Die verschiedenen Varianten von Zusatzversicherungen oder privaten Vollversicherungen können ihren Versicherten einen bestimmten eingeschränkten Teil aus einer vergleichsweise geringen Auswahl von eingeschränkten Leistungen erstatten. Eine ähnliche Verpflichtung zur Kostenübernahme wie bei sog. Kassenärzten / Vertragsärzten gibt es aber bezogen auf Heilpraktikerleistungen nicht.

 

Krankenkassen legen hierbei ein unverbindliches Gebührenverzeichnis für Heilpraktiber (sog. GebüH) von 1985 zugrunde, das seitdem von der Höhe der Vergütung her von vor rund 30 Jahren und ebenso im Hinblick auf die bis zum damaligen Zeitpunkt bekannten Therapieverfahren und den damaligen humanmedizinischen Kenntnisstand nie wesentlich aktualisiert wurde.

 

Beispielsweise wird dabei davon ausgegangen, dass ein ausführliches Anamnesegespräch, in dem der Patient seine gesamte Krankengeschichte und die derzeitigen Beschwerden schildert, und eine ausführliche körperliche Untersuchung in jeweils 10 Minuten durchführbar sein kann und mit z.B. maximal rund 12 bis 20 EUR Bruttohonorar vergütet werden und z.B. maximal einmal im Monat oder im Quartal anfallen können. Inwieweit dies realistisch sein könnte, überlasse ich Ihrem gesunden Menschenverstand.

 

Wenn ein Patient also z.B. eine Krankenversicherungs-Zusatzversicherung bezogen auf Heilpraktikerleistungen abgeschlossen hat und hierin von 80 % oder 100 % möglicher Erstattung von erstattungsfähigen Leistungen die Rede ist, dann heißt das nicht, dass die Krankenkasse z.B. 80 % eines tatsächlich angemessenen anfallenden Stundenlohns o.ä. erstattet, sondern es heißt dass nur bei ganz bestimmten sog.
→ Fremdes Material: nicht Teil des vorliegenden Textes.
/-- The probe: in CLOSED it reads and changes nothing; in SERVICE it reads counters and status registers; in OPEN it halts control cores and reads and writes memories
and registers; an access beyond its memory stops the run. THE MODEL'S READINGS AND CHOICES here: assumption log 19, 22, 44. -/
def Obligations.ProbeAccessFollowsTheDebugLevel : Prop :=
  ∀ s : State, s.sidebandUp = true →
    let read := fun b : Bytes => (Host.Outcome.next { s with obs := { s.obs with probe := some b } } : Host.Outcome State Fault Refusal)
    (s.sec.debug = .closed → ∀ a, exec (.jtagAccess a) s = .next s) ∧
    (∀ a, a = .idcode ∨ a = .bypass ∨ a = .sample ∨ a = .extest ∨ (∃ c, a = .stepCc c) → exec (.jtagAccess a) s = .next s) ∧
    (s.sec.debug ≠ .closed → ∀ f i k, exec (.jtagAccess (.readCounter f i k)) s = read (natLe 8 (s.counterBits f i k).toNat)) ∧
    (s.sec.debug ≠ .closed → ∀ off, off < 0x80 → off % 8 = 0 → exec (.jtagAccess (.readReg off)) s = read (natLe 8 (s.readPf1 off))) ∧
    (s.sec.debug = .service → ∀ t a n d c, exec (.jtagAccess (.readMem t a n)) s = .next s ∧ exec (.jtagAccess (.writeMem t a d)) s = .next s ∧
      exec (.jtagAccess (.halt c)) s = .next s ∧ exec (.jtagAccess (.resume c)) s = .next s) ∧
    (s.sec.debug = .opened →
      (∀ c : Fin 16, ∃ t : State, exec (.jtagAccess (.halt c)) s = .next t ∧ t.power.halted.getLsbD c = true ∧
        t = { s with power := { s.power with halted := t.power.halted } } ∧ (∀ d : Fin 16, d ≠ c → t.power.halted.getLsbD d = s.power.halted.getLsbD d)) ∧
      (∀ c : Fin 16, ∃ t : State, exec (.jtagAccess (.resume c)) s = .next t ∧ t.power.halted.getLsbD c = false ∧
        t = { s with power := { s.power with halted := t.power.halted } } ∧ (∀ d : Fin 16, d ≠ c → t.power.halted.getLsbD d = s.power.halted.getLsbD d)) ∧
      (∀ (n : Fin 52) (c : Fin 48) a d, s.mappedTo n.val = some c.val → a + d.length ≤ 20 * 2 ^ 20 →
        ∃ u : State, u = s.count 1 c 5 (partialWords a d.length) ∧ exec (.jtagAccess (.writeMem (.core n) a d)) s =
          .next { u with cores := s.cores.set c { s.cores[c] with
            store := Memory.writeN s.cores[c].store a d
            poison := s.cores[c].poison.filter fun r => !(decide (a ≤ r.1) && decide (r.1 + r.2.1 ≤ a + d.length)) } }) ∧
      (∀ (n : Fin 52) a k, a + k ≤ 20 * 2 ^ 20 → ∃ b : Bytes, b.length = k ∧ exec (.jtagAccess (.readMem (.core n) a k)) s =
        .next { s with free := s.free + 1, obs := { s.obs with probe := some b } } ∧
        ∀ c : Fin 48, s.mappedTo n.val = some c.val → ∀ i, i < k → b[i]? = some (Memory.read s.cores[c].store (a + i))) ∧
      (∀ (n : Fin 52) a k d, 20 * 2 ^ 20 < a + k → exec (.jtagAccess (.readMem (.core n) a k)) s = .fault .noSuchAddress ∧
        (d.length = k → exec (.jtagAccess (.writeMem (.core n) a d)) s = .fault .noSuchAddress)))
end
Indikationen (d.h. nur bei bestimmten anerkannten Erkrankungen und teilweise nur bei solchen, die bei Abschluss des Vertrages noch nicht bestanden haben dürfen) z.B. 80 % des erstattungsfähigen Betrages übernommen werden können, also z.B. 80 % von 20 EUR für 10 Minuten Beratungsgespräch maximal innerhalb eines Monats oder eines Quartals, also z.B. maximal 16 EUR je Monat bzw. Quartal.

 

Dass jemand, der ein gesundheitliches Problem hat, das im Rahmen der Bedingungen gesetzlicher Krankenkassen nicht von sog. Kassenärzten / Vertragsärzten angegangen werden kann, dies z.B. in mehreren halb- oder einstündigen Heilpraktikerterminen innerhalb eines Monats oder eines Quartals besprochen und behandelt haben möchte, über diese z.B. 16 EUR hinaus Heilpraktikerkosten selbst bezahlen muss, kann sich jeder leicht ausrechnen.

 

Es sollte auch nicht vergessen werden, dass in monatlichen Beiträgen für Zusatzversicherungen anteilsmäßig Lohnkosten für Krankenkassenpersonal, Bürokosten, Energiekosten usw. enthalten sind neben der möglichen Bezuschussung von Ausgaben für Heilpraktikerleistungen.

 

Um also mindestens kostendeckend zu arbeiten, kann eine Krankenkasse z.B. im Durchschnitt vielleicht nur höchstens z.B. 100 EUR oder 140 EUR Heilpraktikerkosten in einem gesamten Jahr erstatten, wenn der Beitragszahler 12 mal 20 EUR Monatsbeitrag in einem Jahr bezahlt haben ... völlig unabhängig davon wie umfangreich Heilpraktikerleistungen in diesem einen Jahr in Anspruch genommen wurden, wie sehr es für den Patienten notwendig war und wie sehr dies vielleicht geholfen hat.

 

Wenn Sie erkennen, dass z.B. ein angemessener Bruttostundenlohn (von dem Steuern, Haftpflichtversicherungen, Bürokosten, Energiekosten, Terminvorbereitung, Teminnachbereitung usw. bezahlt werden müssen und von dem nach Steuern oft sehr deutlich weniger als die Hälfte übrig bleibt) für Ihren Heizungshandwerker oder Ihren Computerreparateur im Bereich von 50 bis 90 EUR liegt, können Sie sich vielleicht leicht vergegenwärtigen, dass ein gut und langjährig ausgebildeter Heilpraktiker mit vielleicht mehrjährigen Zusatzstudiengängen und vielen Jahren Berufserfahrung, von der Sie profitieren können, nicht sehr deutlich weniger kosten kann.

 

Über die für meine Inanspruchnahme entstehenden Kosten informiere ich Sie vorab bezogen auf Ihr individuelles Anliegen.